Announcement

Datatank: Blow past API speed limits with scheduled data sync

Pipes queries deliver more live data faster than you’d think possible, but APIs do impose limits. Now you can blow past them with Datatank tables that sync your live tables to the degree of freshness you choose.

Turbot Team

5 min. read - Oct 05, 2023

Pipes queries deliver more live data faster than you’d think possible, but APIs do impose limits. Now you can blow past them with Datatank tables that sync your live tables to the degree of freshness you choose.

Pipes enables users to schedule and share persistent snapshots of their workspaces. Now it also provides a powerful – and complementary – form of persistence: Datatank. With this new feature you can automatically sync live data with persistent tables. Why? Although Pipes parallelizes your queries and can pull data insanely fast, the laws of data physics still apply. If you select * from aws_s3_bucket for many accounts, you'll trigger a flurry of API calls. That's why our guidance has been Not to Select *. But no longer. With Datatank you can query broadly, in scheduled background tasks, without tapping your fingers waiting for results. The data lands in persistent tables that respond instantly, speed up benchmarks and dashboards, and stay as fresh as you need them to be. It's the best of both worlds: instant access to live data at scale when APIs can support it, and instant access to nearly-live data when they can't.

Create a Datatank

From the setting/connection page in your workspace, click New Connection and choose the Create Datatank option. Then name it, describe it, and click the Create Datatank button.

Synchronize a live table

You can create a Datatank in a workspace that uses the db1.small instance type.

When you create a new Datatank, you're prompted to add a table. It's as easy as picking a schema from the ones available in your workspace, and choosing a refresh frequency. In this example we choose the all_aws schema (which aggregates a set of AWS connections), the aws_s3_bucket table, and Daily frequency.

The query still takes as much time as it does, which in our demo example can be up to 30 seconds. Once it's done you'll see this report, which shows that the table built successfully from all three underlying connections.

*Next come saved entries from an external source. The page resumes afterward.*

-- ==== Sys2Proof/Laws/FieldArith.lean ====
section
/-! SUPPORT. Field arithmetic read in ZMod P: each operation's image, so that a law of F is a law
of a commutative ring, and the inverse by Fermat's theorem. -/

namespace Sys2Proof.Machine

/-- The modulus is the Mersenne prime 2^127 − 1 (Lucas–Lehmer). -/
theorem P_prime : Nat.Prime P :=
  show (mersenne 127).Prime from lucas_lehmer_sufficiency _ (by norm_num) (by norm_num)

/-- The residue class of a canonical value. -/
def feZ (x : Fe) : ZMod P := (x.val : ZMod P)

theorem feZ_inj {x y : Fe} : feZ x = feZ y ↔ x = y := by
  refine ⟨fun h => Fin.ext ?_, fun h => h ▸ rfl⟩
  have := (ZMod.natCast_eq_natCast_iff _ _ _).mp h
  rwa [Nat.ModEq, Nat.mod_eq_of_lt x.isLt, Nat.mod_eq_of_lt y.isLt] at this

@[simp] theorem val_ofNat (n : Nat) : (Fe.ofNat n).val = n % P := rfl

theorem feZ_ofNat (n : Nat) : feZ (.ofNat n) = (n : ZMod P) := by simp [feZ]

@[simp] theorem feZ_zero : feZ (.ofNat 0) = 0 := by rw [feZ_ofNat, Nat.cast_zero]

@[simp] theorem feZ_one : feZ (.ofNat 1) = 1 := by rw [feZ_ofNat, Nat.cast_one]

theorem cast_P_sub (y : Fe) : ((P - y.val : Nat) : ZMod P) = -feZ y := by
  rw [Nat.cast_sub y.isLt.le, ZMod.natCast_self, zero_sub]; rfl

@[simp] theorem feZ_addF (x y : Fe) : feZ (addF x y) = feZ x + feZ y := by
  rw [addF, feZ_ofNat, Nat.cast_add]; rfl

@[simp] theorem feZ_subF (x y : Fe) : feZ (subF x y) = feZ x - feZ y := by
  rw [subF, feZ_ofNat, Nat.cast_add, cast_P_sub, sub_eq_add_neg]; rfl

@[simp] theorem feZ_mulF (x y : Fe) : feZ (mulF x y) = feZ x * feZ y := by
  rw [mulF, feZ_ofNat, Nat.cast_mul]; rfl

@[simp] theorem feZ_negF (y : Fe) : feZ (negF y) = -feZ y := by
  rw [negF, feZ_ofNat, cast_P_sub]

/-- Square and multiply computes the power. -/
theorem powMod_eq (x bits e : Nat) (h : e < 2 ^ bits) : powMod x bits e % P = x ^ e % P := by
  induction bits generalizing e with
  | zero => simp [powMod, show e = 0 by simpa using h]
  | succ k ih =>
    have hk := ih (e / 2) (by rw [pow_succ] at h; omega)
    have hsq : powMod x k (e / 2) ^ 2 % P = x ^ (2 * (e / 2)) % P := by
      rw [Nat.pow_mod, hk, ← Nat.pow_mod, ← pow_mul, mul_comm]
    simp only [powMod, Nat.mod_mod, hsq]
    split
    · next ho =>
      rw [Nat.mod_mul_mod, ← pow_succ, show 2 * (e / 2) + 1 = e by omega]
    · next ho => rw [mul_one, Nat.mod_mod, show 2 * (e / 2) = e by omega]

theorem feZ_invF (x : Fe) : feZ (invF x) = feZ x ^ (P - 2) := by
  rw [invF, feZ_ofNat, ← ZMod.natCast_mod, powMod_eq _ _ _ (by decide), ZMod.natCast_mod,
    Nat.cast_pow]
  rfl

/-- The inverse of a nonzero element. -/
theorem mulF_invF {x : Fe} (h : x.val ≠ 0) : mulF x (invF x) = .ofNat 1 := by
  have : Fact P.Prime := ⟨P_prime⟩
  have hx : feZ x ≠ 0 := fun e => h (by
    have := feZ_inj.mp (e.trans feZ_zero.symm)
    rw [this]; rfl)
  rw [← feZ_inj, feZ_mulF, feZ_invF, feZ_one, ← pow_succ',
    show P - 2 + 1 = P - 1 from rfl, ZMod.pow_card_sub_one_eq_one hx]

end Sys2Proof.Machine
end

Now, when you visit the query pane you'll see a new my_datatank schema and within it an aws_s3_bucket table that supersedes the corresponding live table. When you run select * from aws_s3_bucket here, the response will always be instant. Dashboards that depend on the table will always be instant too.

The data will always be as fresh as you need it to be. Need more granular control beyond Weekly/Daily/Hourly? Write cron expressions to query on any schedule you like, and as often as you want.

Persist a view

Not every table can be synchronized this way. Some tables require qualifiers in where or join .. on clauses. For these cases, you can create a Datatank table from a query that specifies the qualifiers. To do that, we'll visit our my_datatank, click the New Table button, and choose the Create Table From Query option.

Here's a query to aggregate max CPU utilization for EC2 instances.

select
  id,
  label,
  timestamp,
  period,
  value,
  expression
from
  aws_cloudwatch_metric_data_point
where
  id = 'm1'
  and expression = 'select max(CPUUtilization) from schema("AWS/EC2", InstanceId)'
order by
  timestamp;

There are two required "quals": id and expression. Let's create the Datatank table m1_max_cpu and schedule it to run daily.

You're prompted to use the All at once method which updates the table atomically from all aggregated connections. For more granular control you can choose the Per connection method to update connections independently and be more resilient to failure. Either way, the query takes as long as it initially does; thereafter you have a table that always responds instantly.

See it in action

Get started with Datatank

Steampipe's live-data approach broke new ground. Nobody, ourselves included, thought it would be possible to pull so much data so fast from cloud APIs. That remains a core strength of Turbot Pipes. If you can get live data instantly, you should; perfect freshness is ideal and you can often achieve it. Now, for those times when you can't, you can get nearly-live data instantly. It's effectively another cache that's under your control, easy to use, and able to speed up any slow query. We can't wait to hear your stories once you put your foot down on the Datatank accelerator!